▶ **Required action**
Lines from the listing below that contain the string "with" are to be reported.

▶ **Given data**
/-- In the poll loop and in the tick loop. -/
theorem test_witness_PhaseMovesAsThePseudocodeSays :
    ({ pollBench (some 1) .waitrdy ⟨[], 0⟩ (answer 0x80) with turns := [.pbeLine] }).Inv ∧
      ({ pollBench (some 1) .waitrdy ⟨[], 0⟩ (answer 0x80) with turns := [.pbeLine] }).nextAgent = .pbeLine ∧
      ((pollBench (some 1) .waitrdy ⟨[], 0⟩ (answer 0x80)).portOf .pbe).ph = .busy .waitrdy .pollLoop ∧
      ({ demoBench 15 [true] (List.replicate 98 yes) with turns := [.srlLine] }).Inv ∧
      ({ demoBench 15 [true] (List.replicate 98 yes) with turns := [.srlLine] }).nextAgent = .srlLine ∧
      ((demoBench 15 [true] (List.replicate 98 yes)).portOf .srl).ph = .busy (.demo false) .tickLoop :=
  ⟨⟨pollBench_inv.pbe, pollBench_inv.srl⟩, rfl, rfl, ⟨demoBench_inv.pbe, demoBench_inv.srl⟩, rfl, rfl⟩

theorem test_witness_LinesMakeUpTheLoopTurn :
    (pollBench (some 1) .waitrdy ⟨[], 0⟩ (answer 0x80)).pbe.Inv ∧
      (∃ i, (pollBench (some 1) .waitrdy ⟨[], 0⟩ (answer 0x80)).pbe.port.ph = .busy i .pollLoop) ∧
      (demoBench 15 [true] (List.replicate 98 yes)).srl.Inv ∧
      (∃ i, (demoBench 15 [true] (List.replicate 98 yes)).srl.port.ph = .busy i .tickLoop) :=
  ⟨pollBench_inv.pbe, ⟨_, rfl⟩, demoBench_inv.srl, ⟨_, rfl⟩⟩

theorem test_witness_BusyEngineRefuses :
    Instr.requestable (.puts [0x41]) = true ∧ Instr.narrow (.puts [0x41]) = true ∧
      ((pollBench none .waitrdy ⟨[], 0⟩ []).portOf (Instr.engine (.puts [0x41]))).ph ≠ .idle ∧
      ((demoBench 0 [] []).portOf (Instr.engine (.demo true))).ph ≠ .idle ∧
      (demoBench 0 [] []).srl.cfg.hasDemo = true := by decide

theorem test_witness_WideCharactersRefused : ∃ c ∈ [0x41, 0x100], 255 < c := by decide

theorem test_witness_ReservedOpselRefused :
    (hostBench [0x0E]).nextAgent = .host ∧ ({ hostBench [0x0E] with turns := [.issue] }).nextAgent = .issue ∧
      (hostBench [0x0E]).requests = 0x0E :: [] ∧
      (0x15 ≤ (0x15 : Byte).toNat ∧ (0x1F : Byte).toNat ≤ 0x1F) := by decide

theorem quiet_noFail (limit : Option Nat) : (pbeBench limit quiet).pbe.port.noFail 20 :=
  noFail_of_draws _ _ (show ∀ k < 20, quiet[k]? = some yes ∨ quiet[k]? = some (.ok .high) by decide)

theorem answer_noFail (limit : Option Nat) : (pbeBench limit (answer 0x85)).pbe.port.noFail 20 :=
  noFail_of_draws _ _ (show ∀ k < 20, (answer 0x85)[k]? = some yes ∨ (answer 0x85)[k]? = some (.ok .high) by decide)

theorem test_witness_WriteTransactionsComplete :
    busWrite (.setdd 0xFF) = some (.low, 0xFF) ∧ (pbeBench none quiet).pbe.port.ph = .idle ∧
      (pbeBench none quiet).pbe.port.noFail 20 := ⟨by decide, rfl, quiet_noFail none⟩

theorem test_witness_ReadTransactionsComplete :
    busRead .rddata = some .high ∧ (pbeBench none (answer 0x85)).pbe.port.ph = .idle ∧
      (pbeBench none (answer 0x85)).pbe.port.noFail 20 := ⟨rfl, rfl, answer_noFail none⟩

theorem test_witness_RawWriteCycleCompletes : (pbeBench none quiet).pbe.port.noFail 19 :=
  fun k hk => quiet_noFail none k (by omega)

theorem test_witness_RawReadCycleCompletes : (pbeBench none (answer 0x85)).pbe.port.noFail 19 :=
  fun k hk => answer_noFail none k (by omega)

/-- The first and the last call fail. -/
theorem test_witness_PinFaultCutsTheTransaction :
    ((pbeBench none [.fail]).pbe.port.transaction .rdbf).isSome = true ∧ (pbeBench none [.fail]).pbe.port.ph = .idle ∧
      (pbeBench none [.fail]).pbe.port.failsAt 0 ∧
      (pbeBench none (List.replicate 19 yes ++ [.fail])).pbe.port.failsAt 19 :=
  ⟨rfl, rfl, ⟨fun k hk => absurd hk (by omega), rfl⟩, noFail_of_draws _ _ (by decide), rfl⟩

/-- The first call fails, the last read fails, and the fall of Enable fails. -/
theorem test_witness_ReadFaultLeavesTheSampledByte :
    busRead .rdbf = some .low ∧ (pbeBench none [.fail]).pbe.port.ph = .idle ∧
      (pbeBench none [.fail]).pbe.port.failsAt 0 ∧
      (pbeBench none ((answer 0x85).take 18 ++ [.fail])).pbe.port.failsAt 18 ∧
      (pbeBench none ((answer 0x85).take 19 ++ [.fail])).pbe.port.failsAt 19 :=
  ⟨rfl, rfl, ⟨fun k hk => absurd hk (by omega), rfl⟩, ⟨noFail_of_draws _ _ (by decide), rfl⟩,
    noFail_of_draws _ _ (by decide), rfl⟩

theorem test_witness_WaitrdyReturnsIfReady :
    (pbeBench none (answer 0x7F)).pbe.port.ph = .idle ∧ (pbeBench none (answer 0x7F)).pbe.port.noFail 20 ∧
      (pbeBench none (answer 0x7F)).pbe.port.readyFor 1 := by
  refine ⟨rfl, noFail_of_draws _ _ (by decide), fun k hk => ?_⟩
  obtain rfl : k = 0 := by omega
  rfl

theorem test_witness_WaitrdyWaitsIfBusy :
    (pbeBench none (answer 0x80)).pbe.port.ph = .idle ∧ (pbeBench none (answer 0x80)).pbe.port.noFail 20 ∧
      (pbeBench none (answer 0x80)).pbe.port.readLevel 0 ((pbeBench none (answer 0x80)).pbe.port.peekOrder 1) 7 = .high :=
  ⟨rfl, noFail_of_draws _ _ (by decide), by decide⟩

/-- Ready at the first poll, and at the last one the bound allows. -/
theorem test_witness_WaitrdyReturnsAtTheFirstReadyPoll :
    ((pbeBench (some 1) (answer 0x7F)).pbe.port.ph = .idle ∧ (pbeBench (some 1) (answer 0x7F)).pbe.cfg.pollLimit = some 1 ∧
      (pbeBench (some 1) (answer 0x7F)).pbe.port.noFail (20 * (0 + 1)) ∧
      (pbeBench (some 1) (answer 0x7F)).pbe.port.readLevel (20 * 0)
        ((pbeBench (some 1) (answer 0x7F)).pbe.port.peekOrder (2 * 0 + 1)) 7 = .low) ∧
    ((pbeBench (some 1) (answer 0x80 ++ answer 0x7F)).pbe.port.noFail (20 * (1 + 1)) ∧
      (∀ k, k < 1 → (pbeBench (some 1) (answer 0x80 ++ answer 0x7F)).pbe.port.readLevel (20 * k)
        ((pbeBench (some 1) (answer 0x80 ++ answer 0x7F)).pbe.port.peekOrder (2 * k + 1)) 7 = .high) ∧
      (pbeBench (some 1) (answer 0x80 ++ answer 0x7F)).pbe.port.readLevel (20 * 1)
        ((pbeBench (some 1) (answer 0x80 ++ answer 0x7F)).pbe.port.peekOrder (2 * 1 + 1)) 7 = .low) :=
  ⟨⟨rfl, rfl, noFail_of_draws _ _ (by decide), by decide⟩, noFail_of_draws _ _ (by decide), by decide, by decide⟩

▶ **Response below**
    ({ pollBench (some 1) .waitrdy ⟨[], 0⟩ (answer 0x80) with turns := [.pbeLine] }).Inv ∧
      ({ pollBench (some 1) .waitrdy ⟨[], 0⟩ (answer 0x80) with turns := [.pbeLine] }).nextAgent = .pbeLine ∧
      ({ demoBench 15 [true] (List.replicate 98 yes) with turns := [.srlLine] }).Inv ∧
      ({ demoBench 15 [true] (List.replicate 98 yes) with turns := [.srlLine] }).nextAgent = .srlLine ∧
    (hostBench [0x0E]).nextAgent = .host ∧ ({ hostBench [0x0E] with turns := [.issue] }).nextAgent = .issue ∧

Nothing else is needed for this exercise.